ModelScope : Alibaba’s AI model and dataset hub, similar to HuggingFace but focused on Chinese AI applications.

A comparison table summarises the suitable fields, data scale, language focus and special features of each platform.

Data Licensing

When using open datasets, always check the license (e.g., cc-by-nc-4.0 ) to ensure that the data can be used legally, especially for commercial purposes.

2. Building Domain‑Specific Datasets from Literature

Many users try to let AI generate datasets directly from documents, but they encounter problems such as answer length limits, repeated or low‑quality QA pairs, and lack of domain‑specific labeling. The core challenges identified are:

Unclear workflow – most people still create data manually.

Directly feeding whole documents to LLMs leads to truncated or low‑quality QA.

Context length limits cause repeated questions after batch generation.

Existing datasets need batch management, annotation and validation.

Domain‑specific tagging is often missing.

Generating chain‑of‑thought (COT) for fine‑tuning is difficult.

Format conversion between dataset schemas is not straightforward.
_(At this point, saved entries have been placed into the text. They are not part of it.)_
theorem enterInput_fol {kc : Touch} {s0 s : State} {st : InputState} (k_jr : kc.jr = true) (k_regs : kc.regs = true) (k_gmp : kc.gmp = true) (k_safe : kc.safe = true) (k_pair : kc.pair = true) (k_evr : kc.evr = true)
    (hfol : Follows kc s0 s) : Follows kc s0 (enterInput st s) := by
  unfold enterInput
  repeat' first
    | with_reducible assumption
    | intro _
    | with_reducible refine ite_fol ?_ ?_
    | with_reducible refine updSafe_fol ‹_› ?_
    | with_reducible refine alarm_fol ‹_› ?_
    | with_reducible refine bump_fol ‹_› ?_
    | with_reducible refine covEstop_fol ‹_› ?_
    | with_reducible refine dynEval_fol ‹_› ?_
    | with_reducible refine evTrig_fol ‹_› ‹_› ?_
    | with_reducible refine liveGlobal_fol ‹_› ‹_› ‹_› ‹_› ?_
    | with_reducible refine post_fol ‹_› ‹_› ‹_› ‹_› ?_ ?_
    | split
    | dsimp only

theorem pairEval_fol {kc : Touch} {s0 s : State} (k_jr : kc.jr = true) (k_regs : kc.regs = true) (k_gmp : kc.gmp = true) (k_safe : kc.safe = true) (k_pair : kc.pair = true) (k_evr : kc.evr = true)
    (hfol : Follows kc s0 s) : Follows kc s0 (pairEval s) := by
  unfold pairEval
  repeat' first
    | with_reducible assumption
    | with_reducible refine fol_fst (by assumption) ?_
    | intro _
    | with_reducible refine ite_fol ?_ ?_
    | with_reducible refine updSafe_fol ‹_› ?_
    | with_reducible refine enterInput_fol ‹_› ‹_› ‹_› ‹_› ‹_› ‹_› ?_
    | split
    | dsimp only

theorem execEstopInputEdge_fol {kc : Touch} {s0 s : State} {chA : Bool} {level : Bool} {ns : Nat} (k_time : kc.time = true) (k_safe : kc.safe = true)
    (hfol : Follows kc s0 s) : OutFollows kc s0 (execEstopInputEdge chA level ns s) := by
  unfold execEstopInputEdge
  repeat' first
    | with_reducible assumption
    | intro _
    | with_reducible refine ite_folO ?_ ?_
    | with_reducible refine ite_fol ?_ ?_
    | with_reducible refine next_fol ?_
    | with_reducible refine updSafe_fol ‹_› ?_
    | with_reducible refine advTo_fol ‹_› ?_
    | split
    | dsimp only

theorem execEstopFilteredChange_fol {kc : Touch} {s0 s : State} {chA : Bool} (k_time : kc.time = true) (k_jr : kc.jr = true) (k_regs : kc.regs = true) (k_gmp : kc.gmp = true) (k_safe : kc.safe = true) (k_pair : kc.pair = true) (k_evr : kc.evr = true)
    (hfol : Follows kc s0 s) : OutFollows kc s0 (execEstopFilteredChange chA s) := by
  unfold execEstopFilteredChange
  repeat' first
    | with_reducible assumption
    | intro _
    | with_reducible refine ite_folO ?_ ?_
    | with_reducible refine ite_fol ?_ ?_
    | with_reducible refine next_fol ?_
    | with_reducible refine updSafe_fol ‹_› ?_
    | with_reducible refine advOp_fol ‹_› ?_
    | with_reducible refine pairEval_fol ‹_› ‹_› ‹_› ‹_› ‹_› ‹_› ?_
    | split
    | dsimp only

theorem execDiscrepancy_fol {kc : Touch} {s0 s : State} (k_time : kc.time = true) (k_jr : kc.jr = true) (k_regs : kc.regs = true) (k_gmp : kc.gmp = true) (k_safe : kc.safe = true) (k_pair : kc.pair = true) (k_evr : kc.evr = true)
    (hfol : Follows kc s0 s) : OutFollows kc s0 (execDiscrepancy s) := by
  unfold execDiscrepancy
  repeat' first
    | with_reducible assumption
    | with_reducible refine fol_fst (by assumption) ?_
    | with_reducible refine next_fol ?_
    | with_reducible refine advOp_fol ‹_› ?_
    | with_reducible refine enterInput_fol ‹_› ‹_› ‹_› ‹_› ‹_› ‹_› ?_
    | split
    | dsimp only

theorem armOp_fol {kc : Touch} {s0 s : State} {grp : Option Nat} (k_safe : kc.safe = true)
    (hfol : Follows kc s0 s) : Follows kc s0 (armOp grp s).1 := by
  unfold armOp
  repeat' first
    | with_reducible assumption
    | with_reducible refine fol_fst (by assumption) ?_
    | intro _
    | with_reducible refine ite_fol1 ?_ ?_
    | with_reducible refine ite_fol ?_ ?_
    | with_reducible refine updSafe_fol ‹_› ?_
    | split
    | dsimp only

theorem releaseLatch_fol {kc : Touch} {s0 s : State} {a : Arm} (k_regs : kc.regs = true) (k_gmp : kc.gmp = true) (k_safe : kc.safe = true) (k_evr : kc.evr = true) (k_key : kc.key = true) (k_grant : kc.grant = true)
    (hfol : Follows kc s0 s) : Follows kc s0 (releaseLatch a s) := by
  unfold releaseLatch
  repeat' first
    | with_reducible assumption
    | with_reducible refine fol_fst (by assumption) ?_
    | intro _
    | with_reducible refine updSafe_fol ‹_› ?_
    | with_reducible refine updKey_fol ‹_› ?_
    | with_reducible refine evTrig_fol ‹_› ‹_› ?_
    | with_reducible refine noticeLatch_fol ‹_› ‹_› ?_
    | refine updSafe_folG ‹_› ‹_› ?_ (fun _ l => by cases l)
    | split
    | dsimp only

theorem confirmOp_fol {kc : Touch} {s0 s : State} {token : Nat} (k_regs : kc.regs = true) (k_gmp : kc.gmp = true) (k_safe : kc.safe = true) (k_evr : kc.evr = true) (k_key : kc.key = true) (k_grant : kc.grant = true)
    (hfol : Follows kc s0 s) : Follows kc s0 (confirmOp token s).1 := by
  unfold confirmOp
  repeat' first
    | with_reducible assumption
    | with_reducible refine fol_fst (by assumption) ?_
    | intro _
    | with_reducible refine ite_fol1 ?_ ?_
    | with_reducible refine ite_fol ?_ ?_
    | with_reducible refine updSafe_fol ‹_› ?_
    | with_reducible refine releaseLatch_fol ‹_› ‹_› ‹_› ‹_› ‹_› ‹_› ?_
    | split
    | dsimp only

theorem grant_fol {kc : Touch} {s0 s : State} {pos : Nat × Nat} {m : Nat} (hl : s.safe.latch = false) (k_regs : kc.regs = true) (k_gmp : kc.gmp = true) (k_safe : kc.safe = true) (k_grant : kc.grant = true)
    (hfol : Follows kc s0 s) : Follows kc s0 (grant pos m s) := by
  unfold grant
  exact noticeMach_fol ‹_› ‹_› (bump_fol ‹_› (modMach_fol ‹_› (updSafe_folG ‹_› ‹_› hfol
    (fun _ l => by rw [show s.safe.latch = true from l] at hl; cases hl))))


theorem releaseReason_latch {s : State} {m : Nat} (h : releaseReason s m = 0) : s.safe.latch = false := by
  unfold releaseReason firstErr at h
  cases q : s.safe.latch with
  | false => rfl
  | true => simp [q] at h

theorem releaseOp_fol {kc : Touch} {s0 s : State} {pos : Nat × Nat} {m : Nat} (k_regs : kc.regs = true) (k_gmp : kc.gmp = true) (k_safe : kc.safe = true) (k_grant : kc.grant = true)
    (hfol : Follows kc s0 s) : Follows kc s0 (releaseOp pos m s).1 := by
  unfold releaseOp
  dsimp only
  split
  · exact bump_fol ‹_› (updSafe_fol ‹_› hfol)
  · rename_i q
    simp only [ne_eq, Decidable.not_not] at q
    split
    · exact hfol
    · exact grant_fol (releaseReason_latch q) ‹_› ‹_› ‹_› ‹_› hfol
To address these issues, the author created Easy DataSet , an open‑source project that provides a complete pipeline from document ingestion to dataset export.

2.1 Easy DataSet Overview

The project is hosted at https://github.com/ConardLi/easy-dataset . It currently runs locally (no SaaS version yet) and offers two launch methods:

NPM launch : Suitable for developers who want to modify the source code.
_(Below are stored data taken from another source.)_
theorem owe_fol {kc : Touch} {s0 s : State} {a : Nat} (k_memb : kc.memb = true)
    (hfol : Follows kc s0 s) : Follows kc s0 (owe a s) := by
  unfold owe
  repeat' first
    | with_reducible assumption
    | intro _
    | with_reducible refine modNode_fol ‹_› ?_
    | split
    | dsimp only

theorem windowTake_fol {kc : Touch} {s0 s : State} {a : Nat} {last : Nat} {map : Nat} (k_memb : kc.memb = true)
    (hfol : Follows kc s0 s) : Follows kc s0 (windowTake a last map s) := by
  unfold windowTake
  repeat' first
    | with_reducible assumption
    | intro _
    | with_reducible refine modNode_fol ‹_› ?_
    | split
    | dsimp only

theorem holdAddr_fol {kc : Touch} {s0 s : State} {a : Nat} {sf : Nat} (k_memb : kc.memb = true)
    (hfol : Follows kc s0 s) : Follows kc s0 (holdAddr a sf s) := by
  unfold holdAddr
  repeat' first
    | with_reducible assumption
    | intro _
    | with_reducible refine modNode_fol ‹_› ?_
    | split
    | dsimp only

theorem freeAddr_fol {kc : Touch} {s0 s : State} {pos : Nat × Nat} {a : Nat} (k_regs : kc.regs = true) (k_gmp : kc.gmp = true) (k_safe : kc.safe = true) (k_fix : kc.fix = true) (k_memb : kc.memb = true) (k_loop : kc.loop = true) (k_evr : kc.evr = true) (k_lkp : kc.lkp = true)
    (hfol : Follows kc s0 s) : Follows kc s0 (freeAddr pos a s) := by
  unfold freeAddr
  repeat' first
    | with_reducible assumption
    | intro _
    | with_reducible refine ite_fol ?_ ?_
    | with_reducible refine loopsFreed_fol ‹_› ‹_› ?_
    | with_reducible refine macCnt_fol ‹_› ?_
    | with_reducible refine modNode_fol ‹_› ?_
    | with_reducible refine nodeForget_fol ‹_› ?_
    | with_reducible refine roverFreed_fol ‹_› ?_
    | with_reducible refine withdraw_fol ‹_› ‹_› ‹_› ‹_› ?_
    | split
    | dsimp only

theorem silenceCheck_fol {kc : Touch} {s0 s : State} {a : Nat} (k_regs : kc.regs = true) (k_memb : kc.memb = true)
    (hfol : Follows kc s0 s) : Follows kc s0 (silenceCheck a s) := by
  unfold silenceCheck
  repeat' first
    | with_reducible assumption
    | with_reducible refine ite_fol ?_ ?_
    | with_reducible refine holdAddr_fol ‹_› ?_
    | with_reducible refine macCnt_fol ‹_› ?_
    | split
    | dsimp only

theorem wakeCheck_fol {kc : Touch} {s0 s : State} {a : Nat} (k_regs : kc.regs = true) (k_memb : kc.memb = true)
    (hfol : Follows kc s0 s) : Follows kc s0 (wakeCheck a s) := by
  unfold wakeCheck
  repeat' first
    | with_reducible assumption
    | intro _
    | with_reducible refine ite_fol ?_ ?_
    | with_reducible refine holdAddr_fol ‹_› ?_
    | with_reducible refine macCnt_fol ‹_› ?_
    | with_reducible refine modNode_fol ‹_› ?_
    | split
    | dsimp only

theorem addrHoldCheck_fol {kc : Touch} {s0 s : State} {a : Nat} (k_regs : kc.regs = true) (k_gmp : kc.gmp = true) (k_safe : kc.safe = true) (k_fix : kc.fix = true) (k_memb : kc.memb = true) (k_loop : kc.loop = true) (k_evr : kc.evr = true) (k_lkp : kc.lkp = true)
    (hfol : Follows kc s0 s) : Follows kc s0 (addrHoldCheck a s) := by
  unfold addrHoldCheck
  repeat' first
    | with_reducible assumption
    | with_reducible refine ite_fol ?_ ?_
    | with_reducible refine freeAddr_fol ‹_› ‹_› ‹_› ‹_› ‹_› ‹_› ‹_› ‹_› ?_
    | split
    | dsimp only

theorem execSilenceTimeout_fol {kc : Touch} {s0 s : State} {a : Nat} (k_regs : kc.regs = true) (k_memb : kc.memb = true)
    (hfol : Follows kc s0 s) : OutFollows kc s0 (execSilenceTimeout a s) := by
  unfold execSilenceTimeout
  repeat' first
    | with_reducible assumption
    | with_reducible refine next_fol ?_
    | with_reducible refine silenceCheck_fol ‹_› ‹_› ?_
    | split
    | dsimp only

theorem execWakeMiss_fol {kc : Touch} {s0 s : State} {a : Nat} (k_regs : kc.regs = true) (k_memb : kc.memb = true)
    (hfol : Follows kc s0 s) : OutFollows kc s0 (execWakeMiss a s) := by
  unfold execWakeMiss
  repeat' first
    | with_reducible assumption
    | with_reducible refine next_fol ?_
    | with_reducible refine wakeCheck_fol ‹_› ‹_› ?_
    | split
    | dsimp only

theorem execAddrHoldExpiry_fol {kc : Touch} {s0 s : State} {a : Nat} (k_regs : kc.regs = true) (k_gmp : kc.gmp = true) (k_safe : kc.safe = true) (k_fix : kc.fix = true) (k_memb : kc.memb = true) (k_loop : kc.loop = true) (k_evr : kc.evr = true) (k_lkp : kc.lkp = true)
    (hfol : Follows kc s0 s) : OutFollows kc s0 (execAddrHoldExpiry a s) := by
  unfold execAddrHoldExpiry
  repeat' first
    | with_reducible assumption
    | with_reducible refine next_fol ?_
    | with_reducible refine addrHoldCheck_fol ‹_› ‹_› ‹_› ‹_› ‹_› ‹_› ‹_› ‹_› ?_
    | split
    | dsimp only

theorem membMark_fol {kc : Touch} {s0 s : State} (k_regs : kc.regs = true) (k_gmp : kc.gmp = true) (k_safe : kc.safe = true) (k_fix : kc.fix = true) (k_memb : kc.memb = true) (k_loop : kc.loop = true) (k_evr : kc.evr = true) (k_lkp : kc.lkp = true)
    (hfol : Follows kc s0 s) : Follows kc s0 (membMark s) := by
  unfold membMark
  repeat' first
    | with_reducible assumption
    | intro _
    | with_reducible refine addrHoldCheck_fol ‹_› ‹_› ‹_› ‹_› ‹_› ‹_› ‹_› ‹_› ?_
    | with_reducible refine silenceCheck_fol ‹_› ‹_› ?_
    | with_reducible refine wakeCheck_fol ‹_› ‹_› ?_
    | with_reducible refine foldl_fol ?_ ?_
    | with_reducible refine foldl_fol1 ?_ ?_
    | split
    | dsimp only

theorem nodeCtrlWord_fol {kc : Touch} {s0 s : State} {w : Word} (k_regs : kc.regs = true) (k_gmp : kc.gmp = true) (k_safe : kc.safe = true) (k_fix : kc.fix = true) (k_memb : kc.memb = true) (k_loop : kc.loop = true) (k_evr : kc.evr = true) (k_lkp : kc.lkp = true)
    (hfol : Follows kc s0 s) : Follows kc s0 (nodeCtrlWord w s).1 := by
  unfold nodeCtrlWord
  repeat' first
    | with_reducible assumption
    | with_reducible refine fol_fst (by assumption) ?_
    | with_reducible refine ite_fol1 ?_ ?_
    | with_reducible refine ite_fol ?_ ?_
    | with_reducible refine freeAddr_fol ‹_› ‹_› ‹_› ‹_› ‹_› ‹_› ‹_› ‹_› ?_
    | with_reducible refine holdAddr_fol ‹_› ?_
    | with_reducible refine queueAck_fol ‹_› ?_
    | with_reducible refine withdraw_fol ‹_› ‹_› ‹_› ‹_› ?_
    | split
    | dsimp only

theorem execDisassoc_fol {kc : Touch} {s0 s : State} {h : GmpHdr} (k_jr : kc.jr = true) (k_regs : kc.regs = true) (k_gmp : kc.gmp = true) (k_safe : kc.safe = true) (k_fix : kc.fix = true) (k_memb : kc.memb = true) (k_sched : kc.sched = true) (k_loop : kc.loop = true) (k_pair : kc.pair = true) (k_evr : kc.evr = true) (k_lkp : kc.lkp = true) (k_sess : kc.sess = true)
    (hfol : Follows kc s0 s) : OutFollows kc s0 (execDisassoc h s) := by
  unfold execDisassoc
  repeat' first
    | with_reducible assumption
    | intro _
    | with_reducible refine next_fol ?_
    | with_reducible refine gmpWord_fol ‹_› ‹_› ‹_› ‹_› ‹_› ‹_› ?_ ?_
    | with_reducible refine nodeCtrlWord_fol ‹_› ‹_› ‹_› ‹_› ‹_› ‹_› ‹_› ‹_› ?_
    | split
    | dsimp only

theorem execFreeAddr_fol {kc : Touch} {s0 s : State} {h : GmpHdr} (k_jr : kc.jr = true) (k_regs : kc.regs = true) (k_gmp : kc.gmp = true) (k_safe : kc.safe = true) (k_fix : kc.fix = true) (k_memb : kc.memb = true) (k_sched : kc.sched = true) (k_loop : kc.loop = true) (k_pair : kc.pair = true) (k_evr : kc.evr = true) (k_lkp : kc.lkp = true) (k_sess : kc.sess = true)
    (hfol : Follows kc s0 s) : OutFollows kc s0 (execFreeAddr h s) := by
  unfold execFreeAddr
  repeat' first
    | with_reducible assumption
    | intro _
    | with_reducible refine next_fol ?_
    | with_reducible refine gmpWord_fol ‹_› ‹_› ‹_› ‹_› ‹_› ‹_› ?_ ?_
    | with_reducible refine nodeCtrlWord_fol ‹_› ‹_› ‹_› ‹_› ‹_› ‹_› ‹_› ‹_› ?_
    | split
    | dsimp only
Docker launch : Provides a ready‑to‑run image on Docker Hub.

Both methods store data locally, so no data is uploaded to remote servers.

2.2 Core Features

Dataset Square : A unified search box that queries multiple public‑dataset platforms simultaneously.

Project : The smallest work unit; each project corresponds to a single literature source and its generated QA pairs.

Model Configuration : Users can add LLM endpoints (Ollama, OpenAI‑compatible APIs, etc.) by providing model name, endpoint URL and API key.

Playground : An online test page to verify model connectivity and compare up to three models side‑by‑side.

Document Processing : Currently accepts Markdown files only. Users can convert PDFs or Word documents to Markdown using tools such as MinerU.

Text Splitting : Implements an enhanced recursive splitter that respects chapter headings, enforces minimum/maximum chunk lengths, and adds chunkOverlap to avoid cutting off important context.

Question Generation : Generates one question per ~240 characters by default; can be batch‑generated for all chunks.

Question Management : View, edit, delete low‑quality questions; visualize them in a domain‑tree view.

Answer Generation : Generates answers (optionally with COT) using a selected model; supports batch generation and manual editing.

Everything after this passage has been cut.